The data were processed to derive some of the petrophysical parameters, such as cementation factor (m), water resistivity (Rw), and matrix parameters (ρma and ∆Tma), using cross-plots (e.g., Hingle and Pickett cross-plots), and then fed them into the IP software for evaluating the Mamuniyat reservoir. The petrophysical parameters were then calculated using IP software, as described by Serra (2007) and Mohamed (2016). The shale volume (Vshale) was calculated using gamma ray log data. The weighted average neutron and density logs with shale correction were used to calculate porosity. The sonic log was used to calculate accurate primary porosity values. The connate water resistivity was then used to calculate the water saturation. The pay zone petrophysical sums and averages were calculated using a Vshale cut-off of 38%, a porosity cut-off of 9%, and a Sw cut-off of 50%. These cut-off percentages were determined by inspecting the porosity versus Vshale logs and cross-plots.

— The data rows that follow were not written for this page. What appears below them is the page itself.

-- ==== Sys2Proof/Laws/Frames.lean ====
section
/-! SUPPORT. Sys2Proof/Laws/Frames.lean: the frame of every operation on the working state: a claim `a.onlyIn ps` about what
an operation gives holds exactly when it holds of what the operation was given, wherever `ps` contains the parts that the
operation may change, which are the hypotheses of its lemma. -/

namespace Sys2Proof.Machine

open Sys2Proof

set_option linter.all false
set_option linter.unusedVariables false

The input data set as well as the output results deduced from the well-logging parameters using the IP software were displayed in the vertical zone-wise litho-saturation cross-plots. This is to assess the hydrocarbon potentialities of the formation based on the lithological and petrophysical parameters obtained from the IP software for each well separately. This plot is displayed in several tracks, as follows, from left to right: the first track contains logs of gamma ray, caliper, and spontaneous potential. It is followed by the horizon depths and tops in the second and third tracks, respectively. On the fourth track, there is a resistivity log. In the fifth track, the porosity logs are displayed. The output results are depicted in the last two tracks, which represent the effective porosity, oil, and water saturation, as well as the lithological identification analysis obtained from the IP software. It should be noted that the Mamuniyat Formation under consideration is oil-bearing, with no gas.

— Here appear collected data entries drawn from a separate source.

-- ==== Sys2Proof/Laws/RegFrames.lean ====
section
/-! SUPPORT. Sys2Proof/Laws/RegFrames.lean: the registers that an operation may change: a claim `a.regsOnly os` about what it
gives holds exactly when it holds of what it was given, wherever `os` contains the registers in its lemma's hypotheses. -/

namespace Sys2Proof.Machine

open Sys2Proof

set_option linter.all false
set_option linter.unusedVariables false

theorem lost_mem {n : Nat} (h : n < 64) : Reg.QUE_Q_LOST_COUNT n ∈ itemRegs := by
  simp [itemRegs]; exact .inl ⟨n, h, rfl⟩
theorem void_mem : Reg.QUE_VOID_COUNT ∈ itemRegs := by simp [itemRegs]
theorem ptr_mem : Reg.QUE_PTR_ERR_COUNT ∈ itemRegs := by simp [itemRegs]
theorem drop_mem : Reg.EVR_DROP_COUNT ∈ itemRegs := by simp [itemRegs]

@[simp] theorem Blk.accept_regsOnly {os : List Nat} {a : Blk} (b : Blk) (r : Rec) (h : Reg.EVR_DROP_COUNT ∈ os) :
    a.regsOnly os (b.accept r) ↔ a.regsOnly os b := by
  unfold Blk.accept; split <;> simp [h]

@[simp] theorem Blk.record_regsOnly {os : List Nat} {a : Blk} (b : Blk) (c : Nat) (x : Bytes)
    (h : Reg.EVR_DROP_COUNT ∈ os) : a.regsOnly os (b.record c x) ↔ a.regsOnly os b := by
  unfold Blk.record; repeat' split
  all_goals simp [h]

@[simp] theorem Blk.setQueue_regsOnly {os : List Nat} {a : Blk} (b : Blk) (n : Nat) (q : Queue) :
    a.regsOnly os (b.setQueue n q) ↔ a.regsOnly os b := Iff.rfl

theorem Blk.reserve_regsOnly {os : List Nat} {a : Blk} (b : Blk) (n typ flags : Nat) (data : Bytes)
    (h : Reg.QUE_Q_LOST_COUNT n ∈ os) : a.regsOnly os (b.reserve n typ flags data) ↔ a.regsOnly os b := by
  unfold Blk.reserve; dsimp only
  repeat' split
  all_goals simp [h]

theorem Blk.flushQueue_regsOnly {os : List Nat} {a : Blk} (b : Blk) (n : Nat) (h : Reg.QUE_Q_LOST_COUNT n ∈ os)
    (k : Reg.QUE_VOID_COUNT ∈ os) : a.regsOnly os (b.flushQueue n) ↔ a.regsOnly os b := by
  unfold Blk.flushQueue; dsimp only
  rw [Blk.foldl_regsOnly (fun c i => ?_)]
  · split <;> simp [h]
  · split
    · rw [Blk.reserve_regsOnly _ _ _ _ _ h]; exact Blk.regsOnly_refl _ _
    · simp [k]

theorem Blk.checkQueue_regsOnly {os : List Nat} {a : Blk} (b : Blk) (n : Nat) (h : n < 64) (k : itemRegs ⊆ os) :
    a.regsOnly os (b.checkQueue n) ↔ a.regsOnly os b := by
  have hn := k (lost_mem h)
  have h0 := k (lost_mem (show 0 < 64 by decide))
  have hv := k void_mem
  have hp := k ptr_mem
  have hd := k drop_mem
  unfold Blk.checkQueue Blk.resetQueue; dsimp only
  repeat' split
  · rw [Blk.reserve_regsOnly _ _ _ _ _ h0]; simp [hd, hp, Blk.flushQueue_regsOnly _ _ hn hv]
  · simp [hd, hp, Blk.flushQueue_regsOnly _ _ hn hv]
  · rfl

/-- Producing an item raises no counters but those of `itemRegs`. -/
@[simp] theorem Blk.produce_regsOnly {os : List Nat} {a : Blk} (b : Blk) (n typ : Nat) (data : Bytes) (flags : Nat)
    (k : itemRegs ⊆ os) : a.regsOnly os (b.produce n typ data flags) ↔ a.regsOnly os b := by
  unfold Blk.produce; dsimp only
  split
  · rename_i hq
    have h : n < 64 := by
      unfold Blk.queueOn at hq; simp only [Bool.and_eq_true, decide_eq_true_eq] at hq; exact hq.1
    have hn := k (lost_mem h)
    have h0 := k (lost_mem (show 0 < 64 by decide))
    split
    · rw [Blk.reserve_regsOnly _ _ _ _ _ h0, Blk.checkQueue_regsOnly _ _ (by decide) k,
        Blk.reserve_regsOnly _ _ _ _ _ hn, Blk.checkQueue_regsOnly _ _ h k]
    · rw [Blk.reserve_regsOnly _ _ _ _ _ hn, Blk.checkQueue_regsOnly _ _ h k]
  · rfl

@[simp] theorem Blk.report_regsOnly {os : List Nat} {a : Blk} (b : Blk) (off msb lsb cause flags req app : Nat)
    (h : Reg.SYS_CLAMP_COUNT ∈ os) (h' : Reg.SYS_LAST_CLAMP ∈ os) (k : itemRegs ⊆ os) :
    a.regsOnly os (b.report off msb lsb cause flags req app) ↔ a.regsOnly os b := by
  unfold Blk.report; simp [h, h', k]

Analytical cross-plot technique

The values of the matrix parameters (ρma and ∆Tma) were calculated using Hingle’s cross-plot, the oldest resistivity versus porosity cross-plot method. Figure 6 depicts a specific example for well A1. The top line represents the resistivity of water-filled rock (Ro) with Sw = 1. Sw < 1 is represented by the other lines, which decrease clockwise. The intersection of the Ro line and the scale of the x-axis in porosity units determined the matrix parameters. The results showed that the average ρma value is 2.66 gm/cc and the ∆Tma value is 55 µs/f. The points located between the lines (Sw = 100% and Sw = 50%) primarily represent water-bearing zones. The hydrocarbon-bearing zones have mostly been found below the 25% water saturation line. Pickett’s cross-plot (Pickett 1966) is, on the other hand, another efficient common method to use. The true resistivity (Rt) is observed to be a function of porosity (Ø), water saturation (Sw), and cementation factor (m) in this technique (Fig. 7). In this study, it was used to help determine the formation water resistivity (Rw), water saturation, and cementation factor by plotting the porosity with deep resistivity values on two-by-three cycle log-log paper.

Fig. 6
figure 6

Hingle cross-plot of Mamuniyat formation at A1-NC115

Fig. 7
figure 7

Pickett plot for Mamuniyat Formation for A10-NC115 well, “A” Oil Field

At 100% water saturation, the intersection of Sw line with the horizontal axis represents a *Rw. The cross-plots revealed that the average value of Rw is 0.32 Ω⋅m, which is consistent with the core sample data obtained from the Repsol company (Selim et al. 2014). It was also discovered that the average value of m was 1.9 (slope of 100% Sw line), which is consistent with well-logging data. The average saturation exponent value (n = 1.75) was obtained directly from the cores obtained from the Repsol company. The water-bearing zones represent the Mamuniyat Formation’s lower part and are concentrated between lines Sw 100% and 25%; on the other hand, the hydrocarbon-bearing zones represent the formation’s upper part and are concentrated around the 25% water saturation line.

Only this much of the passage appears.